Kinase starts out in an unfolded state (depicted as blue squiggly line at the top of the folding funnel), and likely with the help of general chaperone machinery reaches a partially folded state, perhaps with a rather well folded C-lobe (black arrow to the middle of the folding funnel). From this ensemble of metastable states the kinase interacts with Hsp90-Cdc37. Non-client kinases would then readily access a distinct, well-folded native state and quickly escape the metastable ensemble (blue arrow). If the kinase is a constitutive client, it spends most of its time in the ensemble of partially folded states, without access to a stable state by itself and needs an interacting partner to be stabilized, be it cyclin (green), SH2-SH3 domains or even other kinases (black arrows into deep energy wells). Examples of client kinases representing each mode of stabilization are given below the cartoons. Non-client kinases would have to pay a considerable energy penalty to transition out of the energetically deep native state into an effector bound state (red dashed arrow). Hsp90 client kinases however, being in a structurally uncommitted state are always ready to interact with effectors, foregoing the need to pay the energy penalty. Importantly, Hsp90-Cdc37 may also catalyze the transitions between interactions with different effectors.

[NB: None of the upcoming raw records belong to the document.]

-- ==== Sys2Proof/Tests/Slice0.lean ====
section
/-! SUPPORT. Tests: ill-formed terms that the well-formedness check refuses, words written out from the manual's encodings,
single steps whose results the manual gives, and, for every statement with hypotheses, states and operands that meet them. -/

namespace Sys2Proof.Tests
set_option Elab.async false
open Sys2Proof.Machine

/-! ### Well-formedness: one ill-formed term for each check -/

theorem test_wellFormed_accepts : (Instr.iadd 0 8 10 12 1).wellFormed = true ∧ (Instr.mloop 0 8).wellFormed = true := by decide
theorem test_wellFormed_width : (Instr.iadd 0 8 10 12 2).wellFormed = false := by decide
theorem test_wellFormed_condition : (Instr.icmp 0 1 2 3 0 10).wellFormed = false ∧ (Instr.fcmp 0 1 2 3 16).wellFormed = false := by decide
theorem test_wellFormed_p0 : (Instr.icmp 0 0 2 3 0 0).wellFormed = false ∧ (Instr.pand 0 0 1 2).wellFormed = false := by decide
theorem test_wellFormed_field : (Instr.bitfBfx 0 1 2 31 1).wellFormed = false := by decide
theorem test_wellFormed_selector : (Instr.sysv 0 1 12).wellFormed = false := by decide
theorem test_wellFormed_rounding : (Instr.setrm 5).wellFormed = false ∧ (Instr.frnd 0 1 2 6).wellFormed = false := by decide
theorem test_wellFormed_conversion : (Instr.cvt 0 1 2 0 0 28).wellFormed = false ∧ (Instr.cvt 0 1 2 0 1 10).wellFormed = false := by decide
theorem test_wellFormed_branch : (Instr.bra 0 1 0).wellFormed = false := by decide
theorem test_wellFormed_barrier : (Instr.barS 6 0).wellFormed = false := by decide
theorem test_wellFormed_store : (Instr.st 0 1 2 1 0 0).wellFormed = false := by decide
theorem test_wellFormed_atomic : (Instr.atom 0 1 2 4 0 14).wellFormed = false ∧ (Instr.red 0 2 4 0 8).wellFormed = false := by decide
theorem test_wellFormed_fence : (Instr.fence 0 4 1 1).wellFormed = false ∧ (Instr.fence 0 0 1 0).wellFormed = false := by decide
theorem test_wellFormed_pair : (Instr.iadd 0 9 10 12 1).wellFormed = false ∧ (Instr.dadd 0 8 11 12).wellFormed = false := by decide
theorem test_wellFormed_octet : (Instr.mloop 0 4).wellFormed = false := by decide
theorem test_wellFormed_event : (Instr.commandFetch).wellFormed = false := by decide

/-! ### Words written out from the manual's encodings (R46-R69, and the tables that assemble words to the bit) -/

theorem test_decode_integer : decode 0x02414620 = some (.iadd 0 8 10 12 1) ∧ decode 0x02188295 = some (.bpick 0 3 4 5) := by decide
theorem test_decode_immediate : decode 0x04183FFF = some (.iaddi 0 3 1 0x1FFF) ∧ decode 0x0C189007 = some (.shiSar 0 3 4 7) := by decide
theorem test_decode_bitfield : decode 0x0E2120E5 = some (.bitfBfx 0 4 9 7 5) := by decide
theorem test_decode_imad : decode 0x1418828C = some (.imad 0 3 4 5 6) := by decide
theorem test_decode_compare : decode 0x1610C382 = some (.icmp 0 2 6 7 0 2) ∧ decode 0x18182100 = some (.pand 0 3 1 2) := by decide
theorem test_decode_select : decode 0x1A18828A = some (.sel 0 3 4 5 0 1 2) := by decide
theorem test_decode_locq : decode 0x1C3A8C00 = some (.locq 0 7 20) := by decide
theorem test_decode_uniform : decode 0x1E228000 = some (.uget 0 4 20) ∧ decode 0x1EA08100 = some (.uset 0 20 4) := by decide
theorem test_decode_float : decode 0xA020A302 = some (.fmul 1 4 5 6) ∧ decode 0xA0390480 = some (.fadd 1 7 8 9) := by decide
theorem test_decode_memory : decode 0x40529004 = some (.ld 0 10 20 4 0 4) := by decide
theorem test_decode_proposal : decode 0x30000000 = some (.propose 0) ∧ decode 0x30500401 = some (.pcntClr 0 10) := by decide
theorem test_decode_control : decode 0x34000002 = some (.bra 0 0 2) ∧ decode 0x3803C020 = some (.jr 30) := by decide
theorem test_decode_refuses_reserved : decode 0x7E000000 = none ∧ decode 0x02000060 = none := by decide

/-! ### A thread that issues one word -/

/-- The thread that issues: at slot 0 of the packet of log 1. -/
def thread : Thread := { tid := 0, pc := { pkt := 0x10000, slot := 0 } }

/-- The thread with one register set. -/
def withReg (n : Nat) (v : Word) (t : Thread) : Thread := { t with regs := t.regs.setIfInBounds n v }

/-- The group of one thread. -/
def grp (t : Thread) : Group := { fetchGroup State.reset with threads := [t] }

/-- The state in which the one thread of a group issues, in the context and the page of log 1. -/
def stG (g : Group) : State :=
  { placeWord State.reset 0 with agenda := [], groups := [g], issue := { gid := 1, pack := [0], tids := [0], pc0 := { pkt := 0x10000, slot := 0 }, next := { pkt := 0x10000, slot := 1 } } }
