/-- An actor slot of a core (R80, R88): its state, the actor cached in it, and a pending resume. -/
structure Slot where
  st : SlotState
  actor : Option ActorId
  resume : Option Resume
  deriving DecidableEq, Repr

/-- What the core runs. -/
inductive Running where
  | idle
  | firing (slot : Nat)
  | preempt
  | boot
  | service
  | stopped
  deriving DecidableEq, Repr

/-! ## Addresses -/

/-- Page modes (Table 12.3). -/
inductive PageMode where
  | loc | direct | cached | count
  deriving DecidableEq, Repr

/-- Where a translated address lies: device physical space (HBM below 0xC0_0000_0000, control space above), a
peer device, or host memory (R20, R22, R335). -/
inductive Place where
  | dev (pa : Nat)
  | peer (dev pa : Nat) (mode : PageMode)
  | host (ha : Nat)
  deriving DecidableEq, Repr

/-- A translated access: its place, the page's compression attribute (Table 12.3) and the context. -/
structure Target where
  place : Place
  cmp : BitVec 2
  ctx : Nat
  deriving DecidableEq, Repr

/-- Who is ended when an operation later fails: a slot's incarnation, and the core (R100, R261). -/
structure Issuer where
  core : CoreId
  actor : Option ActorId
  gen : Nat
  deriving DecidableEq, Repr

/-! ## Commands of the copy engine and the tile queue -/

/-- A piece of a copy: bytes between a local range and a target, a fill of a local range, or bytes read at drain for
a target (R158, R161). -/
inductive Seg where
  | mem (la : Nat) (t : Target) (n : Nat)
  | fill (la : Nat) (bytes : List Byte)
  | data (t : Target) (bytes : List Byte)
  deriving DecidableEq, Repr

/-- What a transfer command does (R157 to R161): GL with the ranges whose tags TF sets; LG; LR with the bytes read at
drain; LL with the bytes read at its start. -/
inductive CopyKind where
  | gl (segs : List Seg) (tags : List (Nat × Nat)) (inv : Bool)
  | lg (segs : List Seg)
  | lr (core : Nat) (ra la n : Nat) (tf : Bool) (bytes : List Byte)
  | ll (dst la n : Nat) (tf : Bool) (bytes : List Byte)
  deriving DecidableEq, Repr

/-- What a GL command awaits: the reply to a fabric request, by flow and number, or the completion of a host request, by its number. -/
inductive Asked where
  | fabric (flow seq : Nat)
  | host (tag : Nat)
  deriving DecidableEq, Repr

/-- A command of the transfer queue, or one held in the store buffer (R147). `openRegion` marks a command of the
region still open (R166); `cpy2` tells CPY2 from CPY (R262); `ahead` counts the store-buffer entries before it. -/
structure CopyCmd where
  kind : CopyKind
  scope : Scope
  aq : Bool
  rl : Bool
  cpy2 : Bool
  who : Issuer
  ctx : Nat
  beads : List Nat
  ahead : Nat
  openRegion : Bool
  started : Bool
  asked : Option Asked
  deriving DecidableEq, Repr
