/-- This device's number, FBCFG.DEVNUM (R390). -/
def State.thisDev (s : State) : Nat := bitsAt 24 6 s.fab.fbcfg
/-- A name (R269). -/
def mkName (dev ctx idx gen : Nat) : DWord := dw (2 ^ 52 * dev + 2 ^ 40 * ctx + 2 ^ 16 * idx + gen)
/-- HDEV of a name. -/
def nameDev (n : DWord) : Nat := bitsAt 52 12 n
/-- CTX and IDX of a name. -/
def nameId (n : DWord) : ActorId := ⟨bitsAt 40 12 n, bitsAt 16 24 n⟩
/-- GEN of a name. -/
def nameGen (n : DWord) : Nat := bitsAt 0 16 n
/-- The actor that a name means, whatever its generation (R269). -/
def State.idOf (s : State) (n : DWord) : ActorId :=
  if nameDev n = s.thisDev then nameId n else ⟨bitsAt 40 12 n, 2 ^ 24 * (nameDev n + 1) + bitsAt 16 24 n⟩
/-- The name of an actor with a generation (R269). -/
def State.nameWith (s : State) (x : ActorId) (gen : Nat) : DWord :=
  if x.own then mkName s.thisDev x.ctx x.idx gen else mkName (x.idx / 2 ^ 24 - 1) x.ctx (x.idx % 2 ^ 24) gen
/-- The name of an actor with its current generation. -/
def State.nameOf (s : State) (x : ActorId) : DWord := s.nameWith x (s.actor x).gen
/-- The generation that follows (R269). -/
def nextGen (g : Nat) : Nat := if g = 65535 then 1 else g + 1

/-- The issuer of an operation on a core. -/
def State.issuerOn (s : State) (id : CoreId) : Issuer :=
  let a := (s.coreAt id).actor?
  ⟨id, a, match a with
    | some x => (s.actor x).gen
    | none => 0⟩
/-- The issuer of the executing core. -/
def State.who (s : State) : Issuer := s.issuerOn s.focus
/-- Is the issuing incarnation still there and not dying? -/
def State.alive (s : State) (w : Issuer) : Option ActorId :=
  match w.actor with
  | some x => if (s.actor x).gen = w.gen && ((s.actor x).st == .resident || (s.actor x).st == .migrating)
      then some x else none
  | none => none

Figure I. Hsp90's ATPase cycle

Hsp90 dimer (shades of tan) samples a variety of open states without a nucleotide. Upon binding of ATP, Hsp90 adopts a closed state with the N terminal domains rotating and dimerizing. Without additional binding partners such closed state is asymmetric at the interface between Hsp90's middle and C terminal domains. However, binding of co-chaperones like p23 or co-chaperones with clients, like Cdc37-kinase (either case is shown as blue oval) causes Hsp90 to adopt a symmetric state. ATP is then hydrolyzed in the N terminal domains, potentially sequentially with a switch in the asymmetry between the Hsp90 monomers, on the way to a more compact ADP state. Release of the nucleotide returns Hsp90 back to the equilibrium of open states. Inhibitors, like geldanamycin, 17AAG, radicicol, etc break the ATPase cycle of Hsp90, stalling it in the more compact state, yet different from the ATP bound state.